-- ==== Sys2Proof/Machine/Boundaries.lean ====
section
/-!
DEFINITION. The instants at which effects wait for a grid: the scheduling tick (spec/02_larkspur_time.md R61), the slot boundaries of the quadrants (R62) and of the
carrier instances (R71). Each happens in the always-on cycle in which its instant falls, once.
-/

namespace Sys2Proof.Machine

/-- Move to an instant of the present cycle. -/
def atInstant (s : State) (t : Int) : State := atDt s (t - ctPs s).toNat

/-- The scheduling tick of the present cycle, or the next one: NS a multiple of 250 (R61). Log: 24 DEDUCED. -/
def nextTick (s : State) : Int := nextMultiple (ctPs s) 250000

/-- SCHEDULING_TICK (R61): every partition receives its strobe (R447), and PX0 and PX1 take a clock setting, a swap or a restart that waits for the tick (R459, R462). Log: 24 DEDUCED. -/
def execSchedulingTick (s : State) : Res :=
  let t := nextTick s
  if inCycle s t = false ∨ s.lks.tickDone = true then .next s
  else
    let s1 := atInstant s t
    let s2 := emit { s1 with lks := { s1.lks with tickDone := true } } .tickStrobe
    .next (partitionBoundary (partitionBoundary s2 16 t) 17 t)

/-- What a slot boundary t of quadrant q brings: delay updates (R69) and the check of R111, a spare lane's switch-over (R423), the partitions with their strobe (R447, R459, R462),
tiles that take over or return (R16, R501, R502), and the debug session's tile (R540). -/
def quadBoundary (s : State) (q : Nat) (t : Int) : State :=
  let s1 := (List.range 16).foldl (fun s i => updateDelays s (16 * q + i)) s
  let s2 := raiseDelayViol (switchOver s1 q t)
  let s3 := (List.range 4).foldl (fun s i => partitionBoundary s (4 * q + i) t) (emit s2 (.slotStrobe q))
  let s4 := (List.range 8).foldl (fun s c => boundaryTiles s (8 * q + c)) s3
  boundaryDebug s4 q

/-- QUADRANT_SLOT_BOUNDARY (R62). Log: 24 DEDUCED. -/
def execQuadrantSlotBoundary (q : Fin 4) (s : State) : Res :=
  let t := nextQuadBoundary s q.val (ctPs s)
  if inCycle s t = false ∨ quadDark s q.val = true ∨ s.lks.slotDone.testBit q.val = true then .next s
  else
    let s1 := atInstant s t
    .next (quadBoundary { s1 with lks := { s1.lks with slotDone := s1.lks.slotDone + 2 ^ q.val } } q.val t)

/-- The first boundary, in the present cycle or later, of the slot grid of a numerology of carrier instance n. -/
def gridBoundary (s : State) (n mu : Nat) : Int :=
  let ofs := getSF s (LKS_CI_OFS_OFS n)
  slotBoundary mu ofs (firstSlotAt mu ofs (ctPs s))

/-- The slot boundary of carrier instance n in the present cycle, or the next one (R71): the first on the grid of any of its plans that hold resources, since each counts its slots in its own
numerology (R108, R109). -/
def nextCiBoundary (s : State) (n : Nat) : Int :=
  (plansOf s n).foldl (fun t p => min t (gridBoundary s n p.mu)) (gridBoundary s n (ciMu s n))

/-- CARRIER_SLOT_BOUNDARY (R71): a dropped or replaced plan's resources become free (R108, R109), and DELAY_VIOL clears where every delay is back within the bounds (R111). -/
def execCarrierSlotBoundary (ci : Fin 512) (s : State) : Res :=
  let t := nextCiBoundary s ci.val
  if inCycle s t = false then .next s
  else .next (clearDelayViol (freePlans (atInstant s t) ci.val) ci.val)

end Sys2Proof.Machine
end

_ _ _ _ _

* [EXERCISE PROMPT]: Every line in the records above that contains the word "take" is to be copied out.

* [RESPONSE TO THE EXERCISE]:
/-- SCHEDULING_TICK (R61): every partition receives its strobe (R447), and PX0 and PX1 take a clock setting, a swap or a restart that waits for the tick (R459, R462). Log: 24 DEDUCED. -/
tiles that take over or return (R16, R501, R502), and the debug session's tile (R540). -/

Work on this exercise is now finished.